BRIEF: Output range, inclusive: from the line containing "exec (.bwPuts w" to the line containing "(∀ w hdr, 256 ≤ hdr.toNat →". Restate those lines from the data below word for word and only those.

(Collected data entries)
BEGIN
-- ==== Sys2Proof/Certificates/Slice0/Obligations.lean ====
section
/-! DEFINITION. The statements for the provers. Each docstring names the rules of spec/ it formalises; a state whose form the
spec does not force is named by its log entry. -/

open Sys2Proof Sys2Proof.Machine

/-! ### Command words -/

/-- R110 to R117: the decoder reads back the words the encoder writes, whatever follows them. -/
def Obligations.DecodeEncodeRoundTrip : Prop :=
  ∀ (i : Instr) (rest : List Word), decode (encode i ++ rest) = .command i rest

/-- R111, R114: the words of a decoded command are its encoding; no bit of a header or an argument word is dropped. -/
def Obligations.DecodedWordsAreTheEncoding : Prop :=
  ∀ (ws rest : List Word) (i : Instr), decode ws = .command i rest → ws = encode i ++ rest

/-- R122: the worked encodings, and the header with a reserved bit set. -/
def Obligations.WorkedEncodingsDecode : Prop :=
  decode [0x11010005#32, 0x00000013#32] = .command (.bwPutbits .w1 5#6 0x13#32) [] ∧
    decode [0x21034001#32] = .command (.nalStart .w1 .two 0x4001#16) [] ∧
    decode [0x20000021#32] = .command (.nalMkhdr 33#6 0#6 0#3) [] ∧
    decode [0x44000101#32, 0x00009000#32] = .command (.roiFill 1#8 1#8 0x9000#32) [] ∧
    ∀ (s : State) (rest : List Word), s.halted = false → s.port = 0x11020005#32 :: rest →
      step s = .next (faultEntry 0x11020005#32 .illegalCommand 0 { s with port := rest })

/-- R114, R115, R403: a header whose OPC is not in the map, or with a fixed bit that its row does not have, raises
IllegalCommand and consumes only the header word. -/
def Obligations.IllegalHeaderRaisesIllegalCommand : Prop :=
  ∀ (s : State) (h : Word) (rest : List Word), s.halted = false → s.port = h :: rest →
    ((0x03 ≤ h.toNat / 2 ^ 24 ∧ h.toNat / 2 ^ 24 ≤ 0x0F) ∨ (0x1D ≤ h.toNat / 2 ^ 24 ∧ h.toNat / 2 ^ 24 ≤ 0x1F) ∨
      (0x24 ≤ h.toNat / 2 ^ 24 ∧ h.toNat / 2 ^ 24 ≤ 0x2F) ∨ (0x34 ≤ h.toNat / 2 ^ 24 ∧ h.toNat / 2 ^ 24 ≤ 0x3F) ∨
      0x47 ≤ h.toNat / 2 ^ 24 ∨ ∃ op, headerOpc h = opcodeByte op ∧ h &&& opcodeMask op ≠ (opcodeByte op).setWidth 32 <<< 24) →
    step s = .next (faultEntry h .illegalCommand 0 { s with port := rest })

/-- R91, R116, R414, R415: a block with no header word, or that is owed argument words, keeps its state. That such a block
still answers a step, with the same state, is the model's choice (log entry 8). -/
def Obligations.IdleAndOwedBlockHolds : Prop :=
  ∀ s : State, s.halted = false →
    (s.port = [] → step s = .next s) ∧
      ∀ (h : Word) (args : List Word) (op : Opcode), s.port = h :: args →
        h &&& opcodeMask op = (opcodeByte op).setWidth 32 <<< 24 → args.length < argCount op → step s = .next s

/-! ### The step -/

/-- R85, R116: a command that has all its words is taken off the port and executed. -/
def Obligations.StepRunsDecodedCommand : Prop :=
  ∀ (s : State) (i : Instr) (rest : List Word), s.halted = false → decode s.port = .command i rest →
    step s = exec i { s with port := rest }

/-- R404: a halted block discards the next word, whatever it is, without any other effect. -/
def Obligations.HaltedBlockDiscardsWords : Prop :=
  ∀ s : State, s.halted = true →
    (∀ (h : Word) (rest : List Word), s.port = h :: rest → step s = .next { s with port := rest }) ∧
      (s.port = [] → step s = .next s) ∧ ∀ n : BitVec 16, readPort { s with port := s.port.tail } n = readPort s n

/-- R42, R86, R400, R403: a command completes, counted by CMD_SEQ and with the fault registers, HALTED, the words that follow
and the parameters kept, or it faults and leaves the state of before with the fault entry, whole. -/
def Obligations.CommandCompletesOrFaultsWhole : Prop :=
  ∀ (i : Instr) (s : State), ∃ t, exec i s = .next t ∧
    ((t.cmdSeq = s.cmdSeq + 1#32 ∧ t.halted = s.halted ∧ t.faultCause = s.faultCause ∧ t.faultInfo = s.faultInfo ∧
        t.faultSeq = s.faultSeq ∧ t.faultArg = s.faultArg ∧ t.port = s.port ∧ t.platform = s.platform) ∨
      ∃ c b, c ≠ .none ∧ c ≠ .illegalCommand ∧
        t = { s with
          faultCause := c, faultInfo := headerWord i, faultSeq := s.cmdSeq, halted := true,
          faultArg := if c = .busError then BitVec.ofNat 32 b else 0#32 })

/-- R401: a command raises only the causes whose row names it. -/
def Obligations.FaultCausesPerCommand : Prop :=
  ∀ (i : Instr) (s t : State), s.halted = false → exec i s = .next t → t.halted = true → t.faultCause ∈ mayRaise i

/-- R402, and the operand checks of the command rules: an operand out of range raises OperandRange in every state, whatever
else the state would raise. -/
def Obligations.OperandRangeFaults : Prop :=
  ∀ s : State,
    (∀ w n v, 32 < n.toNat ∨ 2 ^ n.toNat ≤ v.toNat →
      exec (.bwPutbits w n v) s = raise (.bwPutbits w n v) .operandRange s ∧
        exec (.bwPutu w n v) s = raise (.bwPutu w n v) .operandRange s) ∧
    (∀ w n v, 32 < n.toNat ∨ (n.toNat = 0 ∧ v.toInt ≠ 0) ∨
        (0 < n.toNat ∧ (v.toInt < -2 ^ (n.toNat - 1) ∨ 2 ^ (n.toNat - 1) ≤ v.toInt)) →
      exec (.bwPuts w n v) s = raise (.bwPuts w n v) .operandRange s) ∧
    (∀ w, exec (.bwPutue w 0xFFFFFFFF#32) s = raise (.bwPutue w 0xFFFFFFFF#32) .operandRange s) ∧
    (∀ w, exec (.bwPutse w 0x80000000#32) s = raise (.bwPutse w 0x80000000#32) .operandRange s) ∧
    (∀ w hdr, 256 ≤ hdr.toNat →
      exec (.nalStart w .one hdr) s = raise (.nalStart w .one hdr) .operandRange s ∧
        ∀ df budget, exec (.nalFiller w .one hdr df budget) s = raise (.nalFiller w .one hdr df budget) .operandRange s) ∧
    (∀ o l f, 64 ≤ f.toNat → exec (.secAdd o l f) s = raise (.secAdd o l f) .operandRange s) ∧
    (∀ m pw ph q, pw = 0#32 ∨ ph = 0#32 →
      exec (.roiInit m pw ph q) s = raise (.roiInit m pw ph q) .operandRange s) ∧
    (∀ qpn bpl dst, qpn.toNat = 0 ∨ bpl.toNat < qpn.toNat →
      exec (.roiFill qpn bpl dst) s = raise (.roiFill qpn bpl dst) .operandRange s ∧
        (∀ v, exec (.qpFlat qpn bpl dst v) s = raise (.qpFlat qpn bpl dst v) .operandRange s) ∧
        ∀ src n, exec (.qpLoad qpn bpl dst src n) s = raise (.qpLoad qpn bpl dst src n) .operandRange s)

/-! ### Reset and invariants -/

/-- R441 to R443: every register as the register read port shows it after reset, the writers' whole BITCNT, and what reset
keeps. R440: power-on and a host-asserted reset have the same effect; the last clause says so of the power-on state. It touches
the model's choice that a host-asserted reset discards every waiting word (log entry 6), of which that state has none. -/
def Obligations.ResetRegisterValues : Prop :=
  ∀ s : State,
    (∀ n : BitVec 16, readPort (hostReset s) n =
      if n = 0x011#16 then 4#32 else if n = 0x015#16 then 1#32 else if n = 0x016#16 then 2048#32
      else if 0x060 ≤ n.toNat ∧ n.toNat ≤ 0x066 then readPort s n else 0#32) ∧
    (hostReset s).w0.bitCnt = 0 ∧ (hostReset s).w1.bitCnt = 0 ∧ (hostReset s).sections = [] ∧ (hostReset s).nodes = [] ∧
    (hostReset s).mem = s.mem ∧ (hostReset s).platform = s.platform ∧ hostReset State.reset = State.reset

/-- The invariants hold right after power-on, and each move of the host keeps them: a reset (R440), words delivered to the
command port in order (R91), a byte of memory written between commands (R445). Delivery touches only the waiting words, and a
write only its byte. That no byte of memory is listed at power-on is the model's choice (log entry 3), as is the port held as a
list of words (log entry 4). -/
def Obligations.ReachableAfterReset : Prop :=
  Reachable State.reset ∧
    ∀ s, Reachable s →
      Reachable (hostReset s) ∧
      (∀ ws, Reachable (deliver s ws) ∧ deliver s ws = { s with port := s.port ++ ws }) ∧
      ∀ (a : Nat) (b : Byte),
        Reachable (hostWrite s a b) ∧ hostWrite s a b = { s with mem := (hostWrite s a b).mem } ∧
          (∀ c, c ≠ a → readByte (hostWrite s a b).mem c = readByte s.mem c) ∧
          (a < addressSpace → readByte (hostWrite s a b).mem a = b)

/-- The memory keeps its canonical form (the model's own form of memory, R80). -/
def Obligations.StepKeepsMemoryCanonical : Prop :=
  ∀ s t : State, s.mem.wf = true → step s = .next t → t.mem.wf = true

/-- R44, R151, R153: every step keeps each writer unset or over an admitted range, with BITCNT within MAXBITS while OVF is
clear. -/
def Obligations.StepKeepsWritersOk : Prop :=
  ∀ s t : State, WritersOk s → step s = .next t → WritersOk t

/-- R250, R38, R51: every step keeps the stream buffer unbound and empty or bound to an admitted range, CFG_NUM_LAYERS and
LAST_TID legal, and the parameters within their bounds. -/
def Obligations.StepKeepsBufferAndConfigOk : Prop :=
  ∀ s t : State, StreamBufferOk s → ConfigOk s → step s = .next t → StreamBufferOk t ∧ ConfigOk t

/-- R278 items 1 and 3, R48: every step keeps the sections of nonzero length pairwise disjoint, all of them inside the buffer,
no more than MAX_SECTIONS, with no flag above bit 5. -/
def Obligations.StepKeepsSectionTableOk : Prop :=
  ∀ s t : State, SectionTableOk s → step s = .next t → SectionTableOk t

/-- R52, R53, R321, R322, R324: every step keeps the ROI context and its nodes: the grid of the captured codec, every node
inside it with a stored code, at most MAX_ROI nodes, and in quality order a list of non-increasing DQP. -/
def Obligations.StepKeepsRoiOk : Prop :=
  ∀ s t : State, RoiOk s → step s = .next t → RoiOk t

/-- R41, R403, R404: the fault registers are 0 until the first fault; a halted block has a cause, and FAULT_SEQ is CMD_SEQ. -/
def Obligations.StepKeepsFaultRegsOk : Prop :=
  ∀ s t : State, FaultRegsOk s → step s = .next t → FaultRegsOk t

/-- R94: a command writes memory only in its own range, and a step that executes no command writes none. -/
def Obligations.StepWritesOnlyItsRange : Prop :=
  ∀ s t : State, RoiOk s → step s = .next t →
    (∀ i rest, s.halted = false → decode s.port = .command i rest →
      SameOutside s.mem t.mem (writeRange s i).1 (writeRange s i).2) ∧
    ((s.halted = true ∨ ∀ i rest, decode s.port ≠ .command i rest) → t.mem = s.mem)

/-- R84, R86, R153, R269: no step changes a byte that MEM_OK excludes. -/
def Obligations.StepChangesOnlyAdmittedBytes : Prop :=
  ∀ (s t : State) (a : Nat), Reachable s → step s = .next t → readByte t.mem a ≠ readByte s.mem a →
    a < addressSpace ∧ memOk s.memMap a = true

/-- R56, R153: OVF stays set until BW_INIT on the same context; meanwhile BITCNT never falls, and a command that names the
writer changes no byte of memory. -/
def Obligations.OverflowStickyUntilBwInit : Prop :=
  ∀ (s t : State) (w : WriterId), (s.writer w).ovf = true →
    (step s = .next t → (∀ b m rest, decode s.port ≠ .command (.bwInit w b m) rest) →
      (t.writer w).ovf = true ∧ (s.writer w).bitCnt ≤ (t.writer w).bitCnt) ∧
    ∀ i, namedWriter i = some w → exec i s = .next t → t.mem = s.mem

/-! ### Ranges and stream operations -/

/-- R166: any sequence of puts and skips on a fresh writer. -/
def Obligations.PutSkipSequences : Prop :=
  ∀ (ops : List StreamOp) (x : Stream), x.2.wf = true → x.1.bitCnt = 0 → x.1.ovf = false →
    (x.1.maxBits < opsSize ops → (runOps ops x).1.ovf = true) ∧
    (∀ a, x.1.base + capacityBytes x.1.maxBits ≤ a → readByte (runOps ops x).2 a = readByte x.2 a) ∧
    (∀ k, x.1.maxBits ≤ k → readStreamBit (runOps ops x).2 x.1.base k = readStreamBit x.2 x.1.base k) ∧
    (runOps ops x).1.bitCnt = opsSize ops

/-- R84: a range is admitted when it stays below 2^32 and MEM_OK holds of every byte; otherwise BusError records the lowest
excluded byte, or the first address of a range that only passes 2^32. -/
def Obligations.RangeAdmission : Prop :=
  ∀ (rs : List Region) (a n : Nat),
    (admitFail rs a n = none ↔ Admitted rs a n) ∧ ∀ b, admitFail rs a n = some b ↔ LowestFailing rs a n b

/-- R84, R401: the commands that read or write a range given by their operands raise BusError with the lowest failing byte when
it is not admitted, after their operand and state checks. -/
def Obligations.BusErrorNamesLowestByte : Prop :=
  ∀ (s : State) (b : Nat),
    (∀ w src n, (s.writer w).valid = true → LowestFailing s.memMap src.toNat n.toNat b →
      exec (.nalEpcopy w src n) s = raiseBus (.nalEpcopy w src n) b s) ∧
    (∀ sfx pt src n, s.sbValid = true → s.cfgCodec ≠ .other → LowestFailing s.memMap src.toNat n.toNat b →
      exec (.secAddsei sfx pt src n) s = raiseBus (.secAddsei sfx pt src n) b s) ∧
    ∀ qpn bpl dst, 1 ≤ qpn.toNat → qpn.toNat ≤ bpl.toNat → s.roi.valid = true →
      (LowestFailing s.memMap dst.toNat (s.roi.lcuW.toNat * s.roi.lcuH.toNat * bpl.toNat) b →
        exec (.roiFill qpn bpl dst) s = raiseBus (.roiFill qpn bpl dst) b s ∧
          ∀ v, exec (.qpFlat qpn bpl dst v) s = raiseBus (.qpFlat qpn bpl dst v) b s) ∧
      ∀ src n, s.roi.lcuW.toNat * s.roi.lcuH.toNat * qpn.toNat ≤ n.toNat →
        (LowestFailing s.memMap src.toNat (s.roi.lcuW.toNat * s.roi.lcuH.toNat * qpn.toNat) b →
          exec (.qpLoad qpn bpl dst src n) s = raiseBus (.qpLoad qpn bpl dst src n) b s) ∧
        (Admitted s.memMap src.toNat (s.roi.lcuW.toNat * s.roi.lcuH.toNat * qpn.toNat) →
          LowestFailing s.memMap dst.toNat (s.roi.lcuW.toNat * s.roi.lcuH.toNat * bpl.toNat) b →
          exec (.qpLoad qpn bpl dst src n) s = raiseBus (.qpLoad qpn bpl dst src n) b s)

/-- R81, R153, R162: what puts and skips leave, bit by bit; and whole bytes emitted at a byte boundary with room for them read
back from memory, with every other byte kept. -/
def Obligations.StreamOperationsLand : Prop :=
  ∀ x : Stream, StreamOk x →
    (∀ ops, OpsLand ops x (runOps ops x)) ∧
    ∀ bs, AlignedRoom x.1 bs.length →
      readBytes (runOps (emitOps bs) x).2 (nextByte x.1) bs.length = bs ∧
        SameOutside x.2 (runOps (emitOps bs) x).2 (nextByte x.1) bs.length ∧
        (runOps (emitOps bs) x).1 = { x.1 with bitCnt := x.1.bitCnt + 8 * bs.length }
END
OUTPUT FOR THIS EXERCISE:
      exec (.bwPuts w n v) s = raise (.bwPuts w n v) .operandRange s) ∧
    (∀ w, exec (.bwPutue w 0xFFFFFFFF#32) s = raise (.bwPutue w 0xFFFFFFFF#32) .operandRange s) ∧
    (∀ w, exec (.bwPutse w 0x80000000#32) s = raise (.bwPutse w 0x80000000#32) .operandRange s) ∧
    (∀ w hdr, 256 ≤ hdr.toNat →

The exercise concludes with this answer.